Так же действует Сбер. У GigaChat есть похожий на ChatGPT веб-интерфейс, но есть и уникальное удобное, на мой взгляд, решение — бот в «Телеграме», который повторяет почти все функции веб-версии. «Яндекс» тоже повторяет веб-«лидера», но со своими ограничениями: на вход YandexGPT получает только текст, а на выход может выдать текст и картинку, сгенерированную картиночной нейросетью YandexART. Чтения файлов пока не предоставляется.
Если говорить про различия, которые заметны разработчикам, а не обычным пользователям, — «Яндекс» и Сбер выбрали свой путь при создании API. Во всем мире хорошим тоном считается унификация API под формат лидера или самого первого решения, как с пользовательским интерфейсом.
Например, API DeepSeek полностью повторяет API ChatGPT, что упрощает интеграцию и поддержку кода, в то время как с API и платформами YandexGPT с GigaChat надо дополнительно разбираться.
Олег Полстовалов, доктор юридических наук, профессор, руководитель аппарата комиссии «Технологическое лидерство» Экспертно-координационного центра комиссий Государственного совета Российской Федерации:
— Одним из максимальных рисков расширения сфер применения СИИ остается потеря творческого потенциала в литературе и даже в искусстве. Переход от больших языковых моделей к когнитивным моделям как универсальному языку общего ИИ не исключает гегемонии универсализма при размене на это преимуществ русского языка. Переводы на русский язык английской классики лучше оригинала, и это не фигура речи: Корней Чуковский переводил произведения О. Генри, Эрнеста Сетона-Томпсона, Марка Твена и других с «улучшением» как решением осознанной задачи, Борис Пастернак делал превосходящие оригинал переводы английских романтиков Перси Биши Шелли, Джона Китса и Джорджа Гордона Байрона ввиду очевидности большей выразительности и художественной образности русского варианта.
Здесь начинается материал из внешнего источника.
-- ==== Sys2Proof/Machine/Remap.lean ====
section
/-!
DEFINITION. The remappers (R166 to R168, R181, R187): a demapped E1 or DS1 goes to the monitor of its remapper, to the
snoop contexts on it, and to the low-order VCs that the remapper feeds.
-/
namespace Sys2Proof.Machine

/-- Change the state of an endpoint. -/
def State.modTrib (s : State) (w : Word) (f : Trib → Trib) : State :=
  { s with tribs := Store.mod {} s.tribs w.toNat f }

/-- The live connections whose selected source is an endpoint. -/
def State.connsOf (s : State) (w : Word) : List (Nat × Conn) :=
  (s.live.filter fun e => s.selectedSrc e.2.2 == w).map fun e => e.2

/-- Count in a word of the tributary status of every connection that an endpoint feeds. -/
def State.countTrib (s : State) (w : Word) (i hi lo n : Nat) : State :=
  if n = 0 then s else (s.connsOf w).foldl (fun t e => t.countTbl 3 e.1 i hi lo n) s

/-- The endpoint word of a remapper. -/
def remapEp (m : Nat) : Word := BitVec.ofNat 32 (4 * 2 ^ 28 + m)

/-- The connections by which an endpoint feeds remappers. -/
def State.remapsOf (s : State) (w : Word) : List (Nat × Conn) := (s.connsOf w).filter fun e => epKind e.2.dest == 4

/-- A 64-bit value of two table words. -/
def State.tbl64 (s : State) (t e w : Nat) : Nat := (s.tbl t e w).toNat * 2 ^ 32 + (s.tbl t e (w + 1)).toNat

/-- Profile p. -/
def State.profile (s : State) (p : Nat) : CrcAlg :=
  let w := s.tbl 7 p 0
  { width := fld w 31 26 + 1, refin := bit w 25, refout := bit w 24, poly := s.tbl64 7 p 1, init := s.tbl64 7 p 3
    xorout := s.tbl64 7 p 5 }

/-- The register of a snoop context after more bytes, from a value (R298, R299). -/
def CrcAlg.reg (a : CrcAlg) (r : Nat) (l : List Byte) : Nat := l.foldl a.byte r

/-- Put RUN of snoop context x. -/
def State.setRun (s : State) (x r : Nat) : State :=
  s.setTblWords 8 0 x 2 [BitVec.ofNat 32 (r / 2 ^ 32), BitVec.ofNat 32 r]

/-- A CONTINUOUS context runs over more bytes of its source; FRAMES counts 64-byte blocks (R299). -/
def State.snoopBytes (s : State) (x : Nat) (l : List Byte) : State :=
  let n := Store.get 0 s.snoopRest x + l.length
  let s := s.setRun x ((s.profile (fld (s.tbl 8 x 0) 27 24)).reg (s.tbl64 8 x 2) l)
  { s.countTbl 8 x 5 31 0 (n / 64) with snoopRest := Store.set 0 s.snoopRest x (n % 64) }

/-- The entries of table t that are enabled. -/
def State.enabledEntries (s : State) (t : Nat) : List Nat :=
  s.tables.filterMap fun e =>
    if e.1 / 8388608 = 2 * t ∧ e.1 % 128 = 0 ∧ bit e.2 31 ∧ !s.entryBad t 0 (e.1 / 128 % 65536) then
      some (e.1 / 128 % 65536)
    else none

/-- Every CONTINUOUS context on a source takes its bytes: a remapper, or the result of a stream. -/
def State.snoopOn (s : State) (red : Bool) (n : Nat) (l : List Byte) : State :=
  (s.enabledEntries 8).foldl (fun t x =>
    let w := t.tbl 8 x 0
    if fld w 30 28 = 0 && bit w 23 == red && fld w 22 12 = n then t.snoopBytes x l else t) s

/-- Bits at the input of the remapper of one connection: the monitor of R168, whose CRC-4 block errors the tributary
status counts, the snoop contexts (R299), whose bytes begin with the most significant bit (R289), and the stores
towards the outputs (R166). -/
def State.remapIn (ds1 : Bool) (bits : List Bool) (s : State) (e : Nat × Conn) : State :=
  let w := e.2.dest
  let t := s.trib w
  let r := t.e1.run ds1 t.e1Ais bits
  let all := t.e1.rest ++ bits
  let s := s.modTrib w fun t => { t with
    e1 := { r.1 with rest := all.drop (all.length / 8 * 8) }
    e1Ais := r.2.1, e1Oof := !ds1 && r.1.sync != 3 }
  let s := (s.countTbl 3 e.1 2 31 0 r.2.2).snoopOn false (epRemap w) ((pieces 8 all.length all).map byteOf)
  (s.connsOf w).foldl (fun u k =>
    if epKind k.2.dest = 3 then u.modTrib k.2.dest fun t => { t with out := t.out.put bits } else u) s

/-- Bits of an E1 or DS1 from an endpoint into every remapper that it feeds. -/
def State.remapFeed (s : State) (w : Word) (ds1 : Bool) (bits : List Bool) : State :=
  (s.remapsOf w).foldl (State.remapIn ds1 bits) s

/-- CRC-4 block errors that the bits of an endpoint show at a remapper; 0 where it feeds none (R168, R297). -/
def State.remapErrs (s : State) (w : Word) (bits : List Bool) : Nat :=
  match s.remapsOf w with
  | e :: _ => let t := s.trib e.2.dest; (t.e1.run false t.e1Ais bits).2.2
  | [] => 0

end Sys2Proof.Machine
end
Вместе с тем ИИ-комбинаторика литературного классического наследия не «создаст» нового гениального писателя, когда в принципе по авторству мы получаем нечеловекоцентричное произведение, которое может быть «улучшено» по сюжету, изобразительным средствам, заложенным смыслам. Но это не будет новый гений уровня Достоевского. Можно даже компенсировать отсутствие пейзажистики Достоевского за счет комбинаторики с творчеством Маркеса, но это не «новый гений», а «синтетический кентавр» из двух великих писателей. Человеческий производный примат здесь присутствует, но подобный вызов может оказаться непреодолимым для писательской гильдии при либеральной рыночной модели экономики. Творческое вырождение естественного, оригинального — вполне прогнозируемая перспектива в меркантилизированной системе ценностей. Сценарии будет дешевле сгенерировать, чем написать в муках человеческого творчества. Но в результате ИИ-выхода за пределы человеческого в литературе и поэзии невозможно создать ничего подлинно нового.